There are a number of questions asking precisely the same thing but none within the context of a sparklyr environment. How does one group by a column and then concatenate the values of some other column as a list?
For example the following results in the desired output in a local R environment.
mtcars %>%
distinct(gear, cyl) %>%
group_by(gear) %>%
summarize(test_list = paste0(cyl, collapse = ";")) %>%
select(gear, test_list) %>%
as.data.frame() %>%
print()
gear test_list
1 3 6;8;4
2 4 6;4
3 5 4;8;6
But registering that same table to spark and using the same code errors (sql parsing error, probably it attempts to apply spark's cocollapse
function instead of R's C based collapse
function) on the mutate (see code below). I know pyspark and spark SQL have collect_set()
function that achieves the desired effect, is there something analogous for sparklyr?
sdf_copy_to(sc, x = mtcars, name = "mtcars_test")
tbl(sc, "mtcars_test") %>%
distinct(gear, cyl) %>%
group_by(gear) %>%
summarize(test_list = paste0(cyl, collapse = ";"))
Error:
Error : org.apache.spark.sql.catalyst.parser.ParseException:
In pyspark, the following approach is similar (except concatenated column is an array that can be collapsed).
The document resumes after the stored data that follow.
-- ==== Sys2Proof/Laws/State.lean ====
section
/-! SUPPORT. Every field of a die under each of its plain updates, one lemma each, so that no proof unfolds a record update. -/
namespace Sys2Proof.Machine

/-! ### A register of the host die is written -/

@[simp] theorem HDie.wr_hiHold (h : HDie) (F : Fld) (v : Nat) : (h.wr F v).hiHold = h.hiHold := rfl
@[simp] theorem HDie.wr_hiCap (h : HDie) (F : Fld) (v : Nat) : (h.wr F v).hiCap = h.hiCap := rfl
@[simp] theorem HDie.wr_hostq (h : HDie) (F : Fld) (v : Nat) : (h.wr F v).hostq = h.hostq := rfl
@[simp] theorem HDie.wr_sw (h : HDie) (F : Fld) (v : Nat) : (h.wr F v).sw = h.sw := rfl
@[simp] theorem HDie.wr_ports (h : HDie) (F : Fld) (v : Nat) : (h.wr F v).ports = h.ports := rfl
@[simp] theorem HDie.wr_spurs (h : HDie) (F : Fld) (v : Nat) : (h.wr F v).spurs = h.spurs := rfl
@[simp] theorem HDie.wr_red (h : HDie) (F : Fld) (v : Nat) : (h.wr F v).red = h.red := rfl
@[simp] theorem HDie.wr_brg (h : HDie) (F : Fld) (v : Nat) : (h.wr F v).brg = h.brg := rfl
@[simp] theorem HDie.wr_tb (h : HDie) (F : Fld) (v : Nat) : (h.wr F v).tb = h.tb := rfl
@[simp] theorem HDie.wr_flt (h : HDie) (F : Fld) (v : Nat) : (h.wr F v).flt = h.flt := rfl
@[simp] theorem HDie.wr_spl (h : HDie) (F : Fld) (v : Nat) : (h.wr F v).spl = h.spl := rfl
@[simp] theorem HDie.wr_boot (h : HDie) (F : Fld) (v : Nat) : (h.wr F v).boot = h.boot := rfl
@[simp] theorem HDie.wr_upd (h : HDie) (F : Fld) (v : Nat) : (h.wr F v).upd = h.upd := rfl
@[simp] theorem HDie.wr_age (h : HDie) (F : Fld) (v : Nat) : (h.wr F v).age = h.age := rfl
@[simp] theorem HDie.wr_mems (h : HDie) (F : Fld) (v : Nat) : (h.wr F v).mems = h.mems := rfl
@[simp] theorem HDie.wr_free (h : HDie) (F : Fld) (v : Nat) : (h.wr F v).free = h.free := rfl
@[simp] theorem HDie.wr_regs (h : HDie) (F : Fld) (v : Nat) : (h.wr F v).regs = regPut h.regs F v := rfl
@[simp] theorem HDie.raise_eq (h : HDie) (F : Fld) : h.raise F = h.wr F 1 := rfl
@[simp] theorem HDie.bump_eq (h : HDie) (F : Fld) (n : Nat) : h.bump F n = h.wr F (min (h.rd F + n) (2 ^ F.width - 1)) := rfl

/-! ### A register of the field die is written -/

@[simp] theorem FDie.wr_variant (f : FDie) (F : Fld) (v : Nat) : (f.wr F v).variant = f.variant := rfl
@[simp] theorem FDie.wr_linkUp (f : FDie) (F : Fld) (v : Nat) : (f.wr F v).linkUp = f.linkUp := rfl
@[simp] theorem FDie.wr_bar (f : FDie) (F : Fld) (v : Nat) : (f.wr F v).bar = f.bar := rfl
@[simp] theorem FDie.wr_held (f : FDie) (F : Fld) (v : Nat) : (f.wr F v).held = f.held := rfl
@[simp] theorem FDie.wr_hiHold (f : FDie) (F : Fld) (v : Nat) : (f.wr F v).hiHold = f.hiHold := rfl
@[simp] theorem FDie.wr_hiCap (f : FDie) (F : Fld) (v : Nat) : (f.wr F v).hiCap = f.hiCap := rfl
@[simp] theorem FDie.wr_tb (f : FDie) (F : Fld) (v : Nat) : (f.wr F v).tb = f.tb := rfl
@[simp] theorem FDie.wr_fifos (f : FDie) (F : Fld) (v : Nat) : (f.wr F v).fifos = f.fifos := rfl
@[simp] theorem FDie.wr_engs (f : FDie) (F : Fld) (v : Nat) : (f.wr F v).engs = f.engs := rfl
@[simp] theorem FDie.wr_forcing (f : FDie) (F : Fld) (v : Nat) : (f.wr F v).forcing = f.forcing := rfl
@[simp] theorem FDie.wr_plan (f : FDie) (F : Fld) (v : Nat) : (f.wr F v).plan = f.plan := rfl
@[simp] theorem FDie.wr_slices (f : FDie) (F : Fld) (v : Nat) : (f.wr F v).slices = f.slices := rfl
@[simp] theorem FDie.wr_imgRx (f : FDie) (F : Fld) (v : Nat) : (f.wr F v).imgRx = f.imgRx := rfl
@[simp] theorem FDie.wr_safeSnap (f : FDie) (F : Fld) (v : Nat) : (f.wr F v).safeSnap = f.safeSnap := rfl
@[simp] theorem FDie.wr_high (f : FDie) (F : Fld) (v : Nat) : (f.wr F v).high = f.high := rfl
@[simp] theorem FDie.wr_cans (f : FDie) (F : Fld) (v : Nat) : (f.wr F v).cans = f.cans := rfl
@[simp] theorem FDie.wr_elems (f : FDie) (F : Fld) (v : Nat) : (f.wr F v).elems = f.elems := rfl
@[simp] theorem FDie.wr_grmS (f : FDie) (F : Fld) (v : Nat) : (f.wr F v).grmS = f.grmS := rfl
@[simp] theorem FDie.wr_grmR (f : FDie) (F : Fld) (v : Nat) : (f.wr F v).grmR = f.grmR := rfl
@[simp] theorem FDie.wr_stage (f : FDie) (F : Fld) (v : Nat) : (f.wr F v).stage = f.stage := rfl
@[simp] theorem FDie.wr_upd (f : FDie) (F : Fld) (v : Nat) : (f.wr F v).upd = f.upd := rfl
@[simp] theorem FDie.wr_wakeSeq (f : FDie) (F : Fld) (v : Nat) : (f.wr F v).wakeSeq = f.wakeSeq := rfl
@[simp] theorem FDie.wr_wakeHeld (f : FDie) (F : Fld) (v : Nat) : (f.wr F v).wakeHeld = f.wakeHeld := rfl
@[simp] theorem FDie.wr_feeds (f : FDie) (F : Fld) (v : Nat) : (f.wr F v).feeds = f.feeds := rfl
@[simp] theorem FDie.wr_warnHold (f : FDie) (F : Fld) (v : Nat) : (f.wr F v).warnHold = f.warnHold := rfl
@[simp] theorem FDie.wr_asks (f : FDie) (F : Fld) (v : Nat) : (f.wr F v).asks = f.asks := rfl
@[simp] theorem FDie.wr_mems (f : FDie) (F : Fld) (v : Nat) : (f.wr F v).mems = f.mems := rfl
@[simp] theorem FDie.wr_outs (f : FDie) (F : Fld) (v : Nat) : (f.wr F v).outs = f.outs := rfl
@[simp] theorem FDie.wr_waits (f : FDie) (F : Fld) (v : Nat) : (f.wr F v).waits = f.waits := rfl
@[simp] theorem FDie.wr_rom (f : FDie) (F : Fld) (v : Nat) : (f.wr F v).rom = f.rom := rfl
@[simp] theorem FDie.wr_romSeq (f : FDie) (F : Fld) (v : Nat) : (f.wr F v).romSeq = f.romSeq := rfl
@[simp] theorem FDie.wr_version (f : FDie) (F : Fld) (v : Nat) : (f.wr F v).version = f.version := rfl
@[simp] theorem FDie.wr_dueImage (f : FDie) (F : Fld) (v : Nat) : (f.wr F v).dueImage = f.dueImage := rfl
@[simp] theorem FDie.wr_fvio (f : FDie) (F : Fld) (v : Nat) : (f.wr F v).fvio = f.fvio := rfl
@[simp] theorem FDie.wr_free (f : FDie) (F : Fld) (v : Nat) : (f.wr F v).free = f.free := rfl
@[simp] theorem FDie.wr_regs (f : FDie) (F : Fld) (v : Nat) : (f.wr F v).regs = regPut f.regs F v := rfl
@[simp] theorem FDie.raise_eq (f : FDie) (F : Fld) : f.raise F = f.wr F 1 := rfl
@[simp] theorem FDie.bump_eq (f : FDie) (F : Fld) (n : Nat) : f.bump F n = f.wr F (min (f.rd F + n) (2 ^ F.width - 1)) := rfl

/-! ### The hub writes host memory -/

@[simp] theorem HDie.dma_regs (h : HDie) (a : Nat) (bs : List Byte) : (h.dma a bs).regs = h.regs := rfl
@[simp] theorem HDie.dma_hiHold (h : HDie) (a : Nat) (bs : List Byte) : (h.dma a bs).hiHold = h.hiHold := rfl
@[simp] theorem HDie.dma_hiCap (h : HDie) (a : Nat) (bs : List Byte) : (h.dma a bs).hiCap = h.hiCap := rfl
@[simp] theorem HDie.dma_sw (h : HDie) (a : Nat) (bs : List Byte) : (h.dma a bs).sw = h.sw := rfl
@[simp] theorem HDie.dma_ports (h : HDie) (a : Nat) (bs : List Byte) : (h.dma a bs).ports = h.ports := rfl
@[simp] theorem HDie.dma_spurs (h : HDie) (a : Nat) (bs : List Byte) : (h.dma a bs).spurs = h.spurs := rfl
@[simp] theorem HDie.dma_red (h : HDie) (a : Nat) (bs : List Byte) : (h.dma a bs).red = h.red := rfl
@[simp] theorem HDie.dma_brg (h : HDie) (a : Nat) (bs : List Byte) : (h.dma a bs).brg = h.brg := rfl
@[simp] theorem HDie.dma_tb (h : HDie) (a : Nat) (bs : List Byte) : (h.dma a bs).tb = h.tb := rfl
@[simp] theorem HDie.dma_flt (h : HDie) (a : Nat) (bs : List Byte) : (h.dma a bs).flt = h.flt := rfl
@[simp] theorem HDie.dma_spl (h : HDie) (a : Nat) (bs : List Byte) : (h.dma a bs).spl = h.spl := rfl
@[simp] theorem HDie.dma_boot (h : HDie) (a : Nat) (bs : List Byte) : (h.dma a bs).boot = h.boot := rfl
@[simp] theorem HDie.dma_upd (h : HDie) (a : Nat) (bs : List Byte) : (h.dma a bs).upd = h.upd := rfl
@[simp] theorem HDie.dma_age (h : HDie) (a : Nat) (bs : List Byte) : (h.dma a bs).age = h.age := rfl
@[simp] theorem HDie.dma_mems (h : HDie) (a : Nat) (bs : List Byte) : (h.dma a bs).mems = h.mems := rfl
@[simp] theorem HDie.dma_free (h : HDie) (a : Nat) (bs : List Byte) : (h.dma a bs).free = h.free := rfl
@[simp] theorem HDie.dma_hostMem (h : HDie) (a : Nat) (bs : List Byte) : (h.dma a bs).hostq.hostMem = cellsPut h.hostq.hostMem a bs := rfl
@[simp] theorem HDie.dma_rd (h : HDie) (a : Nat) (bs : List Byte) (F : Fld) : (h.dma a bs).rd F = h.rd F := rfl

/-! ### A message waits for the barrier -/

@[simp] theorem HDie.toField_regs (h : HDie) (m : BarMsg) : (h.toField m).regs = h.regs := rfl
@[simp] theorem HDie.toField_hiHold (h : HDie) (m : BarMsg) : (h.toField m).hiHold = h.hiHold := rfl
@[simp] theorem HDie.toField_hiCap (h : HDie) (m : BarMsg) : (h.toField m).hiCap = h.hiCap := rfl
@[simp] theorem HDie.toField_hostq (h : HDie) (m : BarMsg) : (h.toField m).hostq = h.hostq := rfl
@[simp] theorem HDie.toField_sw (h : HDie) (m : BarMsg) : (h.toField m).sw = h.sw := rfl
@[simp] theorem HDie.toField_ports (h : HDie) (m : BarMsg) : (h.toField m).ports = h.ports := rfl
@[simp] theorem HDie.toField_spurs (h : HDie) (m : BarMsg) : (h.toField m).spurs = h.spurs := rfl
@[simp] theorem HDie.toField_red (h : HDie) (m : BarMsg) : (h.toField m).red = h.red := rfl
@[simp] theorem HDie.toField_tb (h : HDie) (m : BarMsg) : (h.toField m).tb = h.tb := rfl
@[simp] theorem HDie.toField_flt (h : HDie) (m : BarMsg) : (h.toField m).flt = h.flt := rfl
@[simp] theorem HDie.toField_spl (h : HDie) (m : BarMsg) : (h.toField m).spl = h.spl := rfl
@[simp] theorem HDie.toField_boot (h : HDie) (m : BarMsg) : (h.toField m).boot = h.boot := rfl
@[simp] theorem HDie.toField_upd (h : HDie) (m : BarMsg) : (h.toField m).upd = h.upd := rfl
@[simp] theorem HDie.toField_age (h : HDie) (m : BarMsg) : (h.toField m).age = h.age := rfl
@[simp] theorem HDie.toField_mems (h : HDie) (m : BarMsg) : (h.toField m).mems = h.mems := rfl
@[simp] theorem HDie.toField_free (h : HDie) (m : BarMsg) : (h.toField m).free = h.free := rfl
@[simp] theorem HDie.toField_tx (h : HDie) (m : BarMsg) : (h.toField m).brg.bar.tx = h.brg.bar.tx ++ [m] := rfl
@[simp] theorem HDie.toField_rd (h : HDie) (m : BarMsg) (F : Fld) : (h.toField m).rd F = h.rd F := rfl
@[simp] theorem FDie.toHost_variant (f : FDie) (m : BarMsg) : (f.toHost m).variant = f.variant := rfl
@[simp] theorem FDie.toHost_regs (f : FDie) (m : BarMsg) : (f.toHost m).regs = f.regs := rfl
@[simp] theorem FDie.toHost_linkUp (f : FDie) (m : BarMsg) : (f.toHost m).linkUp = f.linkUp := rfl
@[simp] theorem FDie.toHost_held (f : FDie) (m : BarMsg) : (f.toHost m).held = f.held := rfl
@[simp] theorem FDie.toHost_hiHold (f : FDie) (m : BarMsg) : (f.toHost m).hiHold = f.hiHold := rfl
@[simp] theorem FDie.toHost_hiCap (f : FDie) (m : BarMsg) : (f.toHost m).hiCap = f.hiCap := rfl
@[simp] theorem FDie.toHost_tb (f : FDie) (m : BarMsg) : (f.toHost m).tb = f.tb := rfl
@[simp] theorem FDie.toHost_fifos (f : FDie) (m : BarMsg) : (f.toHost m).fifos = f.fifos := rfl
@[simp] theorem FDie.toHost_engs (f : FDie) (m : BarMsg) : (f.toHost m).engs = f.engs := rfl
@[simp] theorem FDie.toHost_forcing (f : FDie) (m : BarMsg) : (f.toHost m).forcing = f.forcing := rfl
@[simp] theorem FDie.toHost_plan (f : FDie) (m : BarMsg) : (f.toHost m).plan = f.plan := rfl
@[simp] theorem FDie.toHost_slices (f : FDie) (m : BarMsg) : (f.toHost m).slices = f.slices := rfl
@[simp] theorem FDie.toHost_imgRx (f : FDie) (m : BarMsg) : (f.toHost m).imgRx = f.imgRx := rfl
@[simp] theorem FDie.toHost_safeSnap (f : FDie) (m : BarMsg) : (f.toHost m).safeSnap = f.safeSnap := rfl
@[simp] theorem FDie.toHost_high (f : FDie) (m : BarMsg) : (f.toHost m).high = f.high := rfl
@[simp] theorem FDie.toHost_cans (f : FDie) (m : BarMsg) : (f.toHost m).cans = f.cans := rfl
@[simp] theorem FDie.toHost_elems (f : FDie) (m : BarMsg) : (f.toHost m).elems = f.elems := rfl
@[simp] theorem FDie.toHost_grmS (f : FDie) (m : BarMsg) : (f.toHost m).grmS = f.grmS := rfl
@[simp] theorem FDie.toHost_grmR (f : FDie) (m : BarMsg) : (f.toHost m).grmR = f.grmR := rfl
@[simp] theorem FDie.toHost_stage (f : FDie) (m : BarMsg) : (f.toHost m).stage = f.stage := rfl
@[simp] theorem FDie.toHost_upd (f : FDie) (m : BarMsg) : (f.toHost m).upd = f.upd := rfl
@[simp] theorem FDie.toHost_wakeSeq (f : FDie) (m : BarMsg) : (f.toHost m).wakeSeq = f.wakeSeq := rfl
@[simp] theorem FDie.toHost_wakeHeld (f : FDie) (m : BarMsg) : (f.toHost m).wakeHeld = f.wakeHeld := rfl
@[simp] theorem FDie.toHost_feeds (f : FDie) (m : BarMsg) : (f.toHost m).feeds = f.feeds := rfl
@[simp] theorem FDie.toHost_warnHold (f : FDie) (m : BarMsg) : (f.toHost m).warnHold = f.warnHold := rfl
@[simp] theorem FDie.toHost_asks (f : FDie) (m : BarMsg) : (f.toHost m).asks = f.asks := rfl
@[simp] theorem FDie.toHost_mems (f : FDie) (m : BarMsg) : (f.toHost m).mems = f.mems := rfl
@[simp] theorem FDie.toHost_outs (f : FDie) (m : BarMsg) : (f.toHost m).outs = f.outs := rfl
@[simp] theorem FDie.toHost_waits (f : FDie) (m : BarMsg) : (f.toHost m).waits = f.waits := rfl
@[simp] theorem FDie.toHost_rom (f : FDie) (m : BarMsg) : (f.toHost m).rom = f.rom := rfl
@[simp] theorem FDie.toHost_romSeq (f : FDie) (m : BarMsg) : (f.toHost m).romSeq = f.romSeq := rfl
@[simp] theorem FDie.toHost_version (f : FDie) (m : BarMsg) : (f.toHost m).version = f.version := rfl
@[simp] theorem FDie.toHost_dueImage (f : FDie) (m : BarMsg) : (f.toHost m).dueImage = f.dueImage := rfl
@[simp] theorem FDie.toHost_fvio (f : FDie) (m : BarMsg) : (f.toHost m).fvio = f.fvio := rfl
@[simp] theorem FDie.toHost_free (f : FDie) (m : BarMsg) : (f.toHost m).free = f.free := rfl
@[simp] theorem FDie.toHost_tx (f : FDie) (m : BarMsg) : (f.toHost m).bar.tx = f.bar.tx ++ [m] := rfl
@[simp] theorem FDie.toHost_rd (f : FDie) (m : BarMsg) (F : Fld) : (f.toHost m).rd F = f.rd F := rfl

/-! ### A fault waits at the collector -/

@[simp] theorem HDie.report_regs (h : HDie) (m : FaultMsg) : (h.report m).regs = h.regs := rfl
@[simp] theorem HDie.report_hiHold (h : HDie) (m : FaultMsg) : (h.report m).hiHold = h.hiHold := rfl
@[simp] theorem HDie.report_hiCap (h : HDie) (m : FaultMsg) : (h.report m).hiCap = h.hiCap := rfl
@[simp] theorem HDie.report_hostq (h : HDie) (m : FaultMsg) : (h.report m).hostq = h.hostq := rfl
@[simp] theorem HDie.report_sw (h : HDie) (m : FaultMsg) : (h.report m).sw = h.sw := rfl
@[simp] theorem HDie.report_ports (h : HDie) (m : FaultMsg) : (h.report m).ports = h.ports := rfl
@[simp] theorem HDie.report_spurs (h : HDie) (m : FaultMsg) : (h.report m).spurs = h.spurs := rfl
@[simp] theorem HDie.report_red (h : HDie) (m : FaultMsg) : (h.report m).red = h.red := rfl
@[simp] theorem HDie.report_brg (h : HDie) (m : FaultMsg) : (h.report m).brg = h.brg := rfl
@[simp] theorem HDie.report_tb (h : HDie) (m : FaultMsg) : (h.report m).tb = h.tb := rfl
@[simp] theorem HDie.report_spl (h : HDie) (m : FaultMsg) : (h.report m).spl = h.spl := rfl
@[simp] theorem HDie.report_boot (h : HDie) (m : FaultMsg) : (h.report m).boot = h.boot := rfl
@[simp] theorem HDie.report_upd (h : HDie) (m : FaultMsg) : (h.report m).upd = h.upd := rfl
@[simp] theorem HDie.report_age (h : HDie) (m : FaultMsg) : (h.report m).age = h.age := rfl
@[simp] theorem HDie.report_mems (h : HDie) (m : FaultMsg) : (h.report m).mems = h.mems := rfl
@[simp] theorem HDie.report_free (h : HDie) (m : FaultMsg) : (h.report m).free = h.free := rfl
@[simp] theorem HDie.report_inbox (h : HDie) (m : FaultMsg) : (h.report m).flt.inbox = h.flt.inbox ++ [m] := rfl
@[simp] theorem HDie.report_rd (h : HDie) (m : FaultMsg) (F : Fld) : (h.report m).rd F = h.rd F := rfl

end Sys2Proof.Machine
end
from pyspark.sql.functions import collect_set
df2 = spark.table("mtcars_test")
df2.groupby("gear").agg(collect_set('cyl')).createOrReplaceTempView("mtcars_test_cont")
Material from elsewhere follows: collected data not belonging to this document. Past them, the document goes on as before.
-- ==== Sys2Proof/Tests/Slice0.lean ====
section
/-! SUPPORT. Tests: ill-formed commands are refused by WellFormed, worked cases of the spec, and for every statement with hypotheses small states that meet them. -/
namespace Sys2Proof.Tests
open Sys2Proof Sys2Proof.Machine
set_option Elab.async false

/-- A host die after reset with some register fields written. -/
def hs (ws : List (Fld × Nat)) : HDie := ws.foldl (fun (h : HDie) w => h.wr w.1 w.2) HDie.clear

/-- A field die after reset with some register fields written. -/
def fs (ws : List (Fld × Nat)) : FDie := ws.foldl (fun (f : FDie) w => f.wr w.1 w.2) FDie.clear

/-- The state after reset with other dies. -/
def st (h : HDie) (f : FDie) : State := { State.reset with h := h, f := f }

/-- A descriptor whose word 1 is `d1`, the other words 0. -/
def desc (d0 d1 : Word) : Desc := { d0 := d0, d1 := d1, d2 := 0, d3 := 0, d4 := 0, d5 := 0, d6 := 0, d7 := 0 }

/-- A header from its first four words. -/
def hdr (w0 w1 w2 w3 : Word) : Hdr := { w0 := w0, w1 := w1, w2 := w2, w3 := w3, w4 := 0, w5 := 0 }

/-- A barrier message of type and tag in `m0`, and `m1`. -/
def msg (m0 m1 : Word) : BarMsg := { m0 := m0, m1 := m1, m2 := 0, m3 := 0, m4 := 0, m5 := 0, m6 := 0, m7 := 0 }

/-! ### The queue, reset, host queues -/

theorem witness_StepPerformsFrontCommand : ({ State.reset with pending := [Instr.rstNAssert] } : State).pending = Instr.rstNAssert :: [] := rfl

theorem witness_StepsAndTheQueue_tick : State.reset.pending = [] ∧ State.reset.h.boot.inReset = false := ⟨rfl, rfl⟩

theorem witness_StepsAndTheQueue_order : 1 ≤ ({ State.reset with pending := [Instr.rstNAssert] } : State).pending.length := by decide

theorem witness_ChipResetHoldsTheHostDie :
    let s := { st { HDie.clear with boot.inReset := true } FDie.clear with pending := [Instr.jtagReset, Instr.swap 0] }
    s.h.heldInReset ∧ (∀ c, ({ s with pending := [Instr.swap 0] } : State).pending.head? = some c → resetCommand c = false) := by
  refine ⟨⟨rfl, rfl, rfl, rfl, rfl, by decide +kernel⟩, ?_⟩
  intro c h; injection h with h; subst h; rfl

theorem witness_ResetTriggersHoldTheHostDie :
    State.reset.h.boot.inReset = false ∧ fieldOf 0xC4A50001 16 16 = 0xC4A5 ∧ bitOf 0xC4A50001 0 = true := by decide +kernel

/-- A host-attached host die with the PCIe link up, and further fields. -/
def up (ws : List (Fld × Nat)) : HDie := { hs ([(Reg.GLB_STATUS_ROLE, 0), (Reg.PCI_LINK_UP, 1)] ++ ws) with boot.inReset := false, hostq.linkUp := true }

theorem witness_Doorbells :
    let h := up [((cqRegs 0).en, 1), ((cqRegs 0).log2, 4), ((cqRegs 64).en, 1), ((cqRegs 64).log2, 4), ((cqRegs 0).tail, 15), (Reg.PCI_SQCFG_EN 63, 1),
      (Reg.PCI_SQCFG_LOG2SIZE 63, 4), (Reg.PCI_SQTAIL_TAIL 63, 2)]
    (h.boot.inReset = false ∧ h.reached 2 = true ∧ (0x1F8 : BitVec 16).toNat = 8 * 63 ∧ (h.brg.nps.filter fun x => x.kind == 1 && x.op == 1).length < 32) ∧
    (HDie.clear.rd (Reg.PCI_SQCFG_EN 63) = 0 ∧ h.sqSize 63 ≤ 16 ∧ 15 < h.sqSize 63 ∧
      (1 + h.sqSize 63 - h.rd (Reg.PCI_SQSTAT_HEAD 63)) % h.sqSize 63 < h.sqAvail 63 ∧ ¬(3 + h.sqSize 63 - h.rd (Reg.PCI_SQSTAT_HEAD 63)) % h.sqSize 63 < h.sqAvail 63) ∧
    (HDie.clear.reached 2 = false ∧ (4 : BitVec 16).toNat % 8 ≠ 0 ∧ 0x808 ≤ (0xFFF8 : BitVec 16).toNat) ∧
    ((0x400 : BitVec 16).toNat = 0x400 + 8 * 0 ∧ h.rd (cqRegs 0).en ≠ 0 ∧ 15 < h.cqSize 0 ∧
      (h.rd (cqRegs 0).tail + h.cqSize 0 - 15) % h.cqSize 0 ≤ (h.rd (cqRegs 0).tail + h.cqSize 0 - (h.cq 0).head) % h.cqSize 0) ∧
    (h.rd (cqRegs 64).en ≠ 0 ∧ 0 < h.cqSize 64 ∧
      (h.rd (cqRegs 64).tail + h.cqSize 64 - 0) % h.cqSize 64 ≤ (h.rd (cqRegs 64).tail + h.cqSize 64 - (h.cq 64).head) % h.cqSize 64) := by decide +kernel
display(spark.table("mtcars_test_cont"))
gear collect_set(cyl)
3 [8, 4, 6]
4 [4, 6]
5 [8, 4, 6]
Instead of using R
functions, you could have used Spark SQL
syntax directly by wrapping it inside sql
function from dbplyr
. Below is an example script to get desired output:
sdf_copy_to(sc, x = mtcars, name = "mtcars_test")
tbl(sc, "mtcars_test") %>%
group_by(gear) %>%
summarize(test_list = sql("array_join(collect_set(cast(cyl as int)), ';')"))
#> gear test_list
#> <dbl> <chr>
#> 4 6;4
#> 3 6;4;8
#> 5 6;4;8
I just changed the last line of your code where you used paste0
function.
This is one reason why I prefer SparkR
more than sparklyr
, as almost all the syntax of PySpark
works in the same manner.
SparkR::agg(
SparkR::group_by(SparkR::createDataFrame(mtcars), SparkR::column("gear")),
test_list = SparkR::array_join(
SparkR::collect_set(SparkR::cast(SparkR::column("cyl"), "integer")),
";"
)
) %>%
SparkR::collect()
#> gear test_list
#> 4 6;4
#> 3 6;4;8
#> 5 6;4;8